» Exercise goal:
Look through the data below for the line with "entry there. -/", and transcribe it exactly together with each line after it up to and including the line with "else if toff". Give nothing else.

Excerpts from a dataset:
-- ==== Sys2Proof/Machine/Solicit.lean ====
section
/-! DEFINITION. Stall directories, the crier network and the census (19): `tile.put`, `tile.drop`, `tile.move`, `solicit`,
`respond`, and the events of broadcasts, responders and answers. -/

namespace Sys2Proof.Machine

def noPool : Trap := { code := 0x0603 }
def badScope : Trap := { code := 0x0601 }

/-- Whether the context of core `k` has a responder pool (R14). -/
def State.hasPool (s : State) (k : Nat) : Bool :=
  match s.ctxOf k with
  | some (_, x) => x.pool
  | none => false

def State.updDir (s : State) (k e : Nat) (f : DirEntry → DirEntry) : State :=
  s.updCore k fun c => { c with dir := c.dir.upd e f }

def State.dirEntry? (s : State) (k e : Nat) : Option DirEntry := (s.core? k).bind fun c => c.dir.get e

/-! ### Tiles (R310 to R312) -/

/-- R310: a release of the split's earlier accesses. -/
def execTilePut (d x : Opnd) (s : State) : Res :=
  onLocal s fun s a =>
    let r := fun i => a.team.sreg (num x + i)
    let off := bits (r 1) 31 0
    let len := bits (r 1) 63 32
    let resp := (match (s.ctxOf a.k).bind fun c => c.2.kernOf a.team with
      | some n => n.resp
      | none => [])
    if 61 < num x then .trap s illegalOperand
    else if !a.team.claims d || !a.team.claimsRun 3 x then .trap s outsideClaim
    else if !s.hasPool a.k then .trap s noPool
    else match resp[bits (r 2) 15 0]?, a.core.dir.lowestFree 256 0 with
      | some clause, some e =>
        if a.team.resp.isSome ∨ bits (r 2) 63 16 ≠ 0 then .trap s responderMisuse
        else if off % 4 ≠ 0 ∨ len % 4 ≠ 0 ∨ len = 0 then .trap s misaligned
        else if a.region.2 < off + len then .trap s outsideClaim
        else
          let entry : DirEntry := ⟨r 0, len, off, a.team.kernel, .resident, a.team.crew, 0, 0, clause, 0, 0, false⟩
          let s := s.updCore a.k fun c => { c with dir := c.dir.set e entry }
          .adv (s.updTeam a.k a.t fun tm => tm.setS (num d) (BitVec.ofNat 64 e))
      | _, _ => .trap s responderMisuse

/-- Matches accepted on an entry and not yet spawned are answered null (R311). -/
def State.nullQueued (s : State) (k e : Nat) : State :=
  match s.core? k with
  | none => s
  | some c => (c.spawnQ.filter fun m => m.entry == e).foldl (fun s m => s.nullAnswer k m.slot m.ccore m.centry)
      (s.updCore k fun c => { c with spawnQ := c.spawnQ.filter fun m => m.entry != e })

/-- A responder runs on an entry of core `k`. -/
def Core.respondersOn (c : Core) (e : Nat) : Bool :=
  c.teams.any fun t => t.2.resp.any fun r => r.entry == e

/-- A stub of another core forwards to an entry (R309, R311). -/
def State.stubTo (s : State) (k e : Nat) : Bool :=
  s.cores.any fun c => c.2.dir.any fun d => d.2.state == .stub && d.2.peer == k && d.2.pentry == e

/-- A forward to an entry is in flight (R311, R316). -/
def State.forwardTo (s : State) (k e : Nat) : Bool :=
  match s.ctxOf k with
  | some (_, x) => x.forwards.any fun f => f.target == k && f.tentry == e
  | none => false

/-- Nothing holds a dropping entry any longer (R311): no responder, no stub, no forward. -/
def State.dropFree (s : State) (k e : Nat) : Bool :=
  (match s.core? k with
   | some c => !c.respondersOn e
   | none => true) && !s.stubTo k e && !s.forwardTo k e

/-- Stubs that no solicit outstanding at their commit needs, and that no other stub and no forward in flight names, are Free (R309,
R311); freeing one may free another. -/
def State.sweepStubs : Nat → State → State
  | 0, s => s
  | n + 1, s =>
    let done := fun (k : Nat) (e : Nat × DirEntry) => e.2.state == .stub && e.2.waits == 0 && !s.stubTo k e.1 && !s.forwardTo k e.1
    if s.cores.any fun c => c.2.dir.any (done c.1) then
      State.sweepStubs n { s with cores := s.cores.map fun c => (c.1, { c.2 with dir := c.2.dir.filter fun e => !done c.1 e }) }
    else s

/-- Drops an entry (R311): queued matches are answered null, and the entry is Free now or once nothing holds it. -/
def State.dropEntry (s : State) (k e : Nat) : State :=
  let s := s.nullQueued k e
  if s.dropFree k e then s.updCore k fun c => { c with dir := c.dir.del e }
  else s.updDir k e fun d => { d with dropping := true }

/-- R311. -/
def execTileDrop (x : Opnd) (s : State) : Res :=
  onWord s fun a =>
    a.withOps s [x] [x] fun commit os =>
      match os with
      | [x] =>
        let e := (a.u x).toNat
        match a.core.dir.get e with
        | none => .trap s responderMisuse
        | some d =>
          if d.state ≠ .resident ∨ d.crew ≠ a.team.crew ∨ a.team.resp.isSome then .trap s responderMisuse
          else
            let s := (commit s).dropEntry a.k e
            if (s.dirEntry? a.k e).isNone then .adv s else .sleep s (.drop e)
      | _ => .trap s illegalOperand

/-- R311: the entry is Free, and the splits that wait for it go on. -/
def execTileDropComplete (k t p : Nat) (s : State) : Res :=
  match s.split? k t p with
  | none => .next s
  | some sp =>
    match sp.state, sp.wait with
    | .waiting, .drop e =>
      match s.dirEntry? k e with
      | none => .next (s.advance k t p sp.wlen)
      | some d =>
        if !d.dropping then .next (s.advance k t p sp.wlen)
        else if s.dropFree k e then
          .next ((s.updCore k fun c => { c with dir := c.dir.del e }).advance k t p sp.wlen)
        else .next s
    | _, _ => .next s

/-- The lowest-serial crew of a kernel on a core: its slot and itself (R312). -/
def Core.lowestCrew (c : Core) (kernel : Nat) : Option (Nat × Crew) :=
  (c.crews.filter fun w => w.2.kernel == kernel).foldl (fun b w => match b with
    | none => some w
    | some x => if w.2.serial < x.2.serial then some w else some x) none

/-- The two entries of a move as it begins (R312); none when there is no target region or no Free entry there. -/
def State.beginMove (s : State) (k e target toff : Nat) (d : DirEntry) : Option (State × Nat) :=
  match s.core? target with
  | none => none
  | some c =>
    match c.lowestCrew d.kernel, c.dir.lowestFree 256 0 with
    | some (slot, w), some te =>
      if w.size < toff + d.length then none
      else
        let entry : DirEntry :=
          { d with offset := toff, state := .movingIn, crew := slot, peer := k, pentry := e, answered := 0, waits := 0 }
        let s := s.updCore target fun c => { c with dir := c.dir.set te entry }
        some (s.updDir k e fun d => { d with state := .movingOut, peer := target, pentry := te }, te)
    | _, _ => none

/-- R312. -/
def execTileMove (x y : Opnd) (s : State) : Res :=
  onLocal s fun s a =>
    if !a.team.claimsRun 2 x then .trap s outsideClaim
    else a.withOps s [x, y] [y] fun commit os =>
      match os with
      | [y] =>
        let e := (a.team.sreg (num x)).toNat
        let r := a.team.sreg (num x + 1)
        let target := bits r 31 0
        let toff := bits r 63 32
        match a.core.dir.get e with
        | none => .trap s responderMisuse
        | some d =>
          if 62 < num x then .trap s illegalOperand
          else if d.state ≠ .resident ∨ d.dropping ∨ d.crew ≠ a.team.crew ∨ a.team.resp.isSome then .trap s responderMisuse
          else if target = a.k ∨ !((s.ctxOf a.k).any fun c => c.2.cores.contains target) then .trap s badScope
          else if toff % 4 ≠ 0 then .trap s misaligned
          else match a.barCheck (a.u y).toNat with
            | some tr => .trap s tr
            | none =>
              let bar := a.region.1 + (a.u y).toNat
              let s := ((commit s).updCore a.k (·.countAsync)).barAdd a.k bar d.length
              match s.beginMove a.k e target toff d with
              | none => .adv (s.settleBytes a.k bar d.length true)
              | some (s, te) =>
                let op := { a.newOp s (.move e target te toff) (a.u y).toNat d.length 0 none with
                  rel := true
                  scope := 5
                  relW := s.relsOf a.k a.t a.team.order a.p }
                .adv (s.updCore a.k fun c => { c with
                  asyncs := c.asyncs.set c.nextX { op with
                    parts := [⟨0, 8, .sent, [⟨0, 0, 0, d.length, 0, [], false, []⟩], 0, partId a.k c.nextX 0⟩] }
                  nextX := c.nextX + 1 })
      | _ => .trap s illegalOperand

/-- Every match accepted at an entry has been answered (R312). -/
def Core.answeredAll (c : Core) (e : Nat) : Bool :=
  !c.spawnQ.any (fun m => m.entry == e) && !c.teams.any fun t => t.2.resp.any fun r => r.entry == e && !r.responded

/-- The census slots outstanding for core `k` (R309, R320): those whose retire has not reached it. -/
def Ctx.slotsAt (x : Ctx) (k : Nat) : W64 :=
  x.censuses.foldl (fun m e => match e.2.stage with
    | .counting => m ||| BitVec.ofNat 64 (2 ^ e.1)
    | .retiring => if e.2.toRetire.contains k then m ||| BitVec.ofNat 64 (2 ^ e.1) else m) 0

/-- The outstanding move of an operation, with its kernel's source and target entries. -/
def AKind.moveOf : AKind → Option (Nat × Nat × Nat × Nat)
  | .move e target te toff => some (e, target, te, toff)
  | _ => none

/-- R312: the copy is done, the accepted matches are answered, and the writes that a `fence.m`, and the releases that its own release
at package scope, put before it are performed (R327, R214); source and target change in one step. A retire that has
reached the target already clears its bit on arrival (R320). -/
def execTileMoveCommit (k x : Nat) (s : State) : Res :=
  match s.async? k x, s.core? k, s.ctxOf k with
  | some op, some c, some (_, cx) =>
    match op.kind.moveOf with
    | none => .next s
    | some (e, target, te, toff) =>
      match c.dir.get e, s.dirEntry? target te with
      | some d, some td =>
        let region := s.regionOf target td.crew
        if d.state ≠ .movingOut ∨ td.state ≠ .movingIn ∨ td.peer ≠ k ∨ td.pentry ≠ e ∨ !c.answeredAll e ∨ region.2 < toff + d.length ∨
            !c.clear op.afterW ∨ !c.clear op.relW ∨ s.abandons k = true then .next s
        else
          let src := s.regionOf k d.crew
          let bs := Regs.bytes c.shared (src.1 + d.offset) d.length
          let s := s.updCore target fun c =>
            let m := Regs.setBytes c.shared (region.1 + toff) bs
            { c with shared := m }
          let s := s.updDir target te fun t => { t with state := .resident, answered := d.answered &&& cx.slotsAt target }
          let s := (s.updDir k e fun t => { t with state := .stub, waits := cx.slotsAt k }).sweepStubs 256
          .next (((s.updCore k fun c => { c with asyncs := c.asyncs.del x }).settleBytes k op.bar d.length false))
      | _, _ => .next s
  | _, _, _ => .next s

» Solution to this task:
/-- The two entries of a move as it begins (R312); none when there is no target region or no Free entry there. -/
def State.beginMove (s : State) (k e target toff : Nat) (d : DirEntry) : Option (State × Nat) :=
  match s.core? target with
  | none => none
  | some c =>
    match c.lowestCrew d.kernel, c.dir.lowestFree 256 0 with
    | some (slot, w), some te =>
      if w.size < toff + d.length then none
      else
        let entry : DirEntry :=
          { d with offset := toff, state := .movingIn, crew := slot, peer := k, pentry := e, answered := 0, waits := 0 }
        let s := s.updCore target fun c => { c with dir := c.dir.set te entry }
        some (s.updDir k e fun d => { d with state := .movingOut, peer := target, pentry := te }, te)
    | _, _ => none

/-- R312. -/
def execTileMove (x y : Opnd) (s : State) : Res :=
  onLocal s fun s a =>
    if !a.team.claimsRun 2 x then .trap s outsideClaim
    else a.withOps s [x, y] [y] fun commit os =>
      match os with
      | [y] =>
        let e := (a.team.sreg (num x)).toNat
        let r := a.team.sreg (num x + 1)
        let target := bits r 31 0
        let toff := bits r 63 32
        match a.core.dir.get e with
        | none => .trap s responderMisuse
        | some d =>
          if 62 < num x then .trap s illegalOperand
          else if d.state ≠ .resident ∨ d.dropping ∨ d.crew ≠ a.team.crew ∨ a.team.resp.isSome then .trap s responderMisuse
          else if target = a.k ∨ !((s.ctxOf a.k).any fun c => c.2.cores.contains target) then .trap s badScope
          else if toff % 4 ≠ 0 then .trap s misaligned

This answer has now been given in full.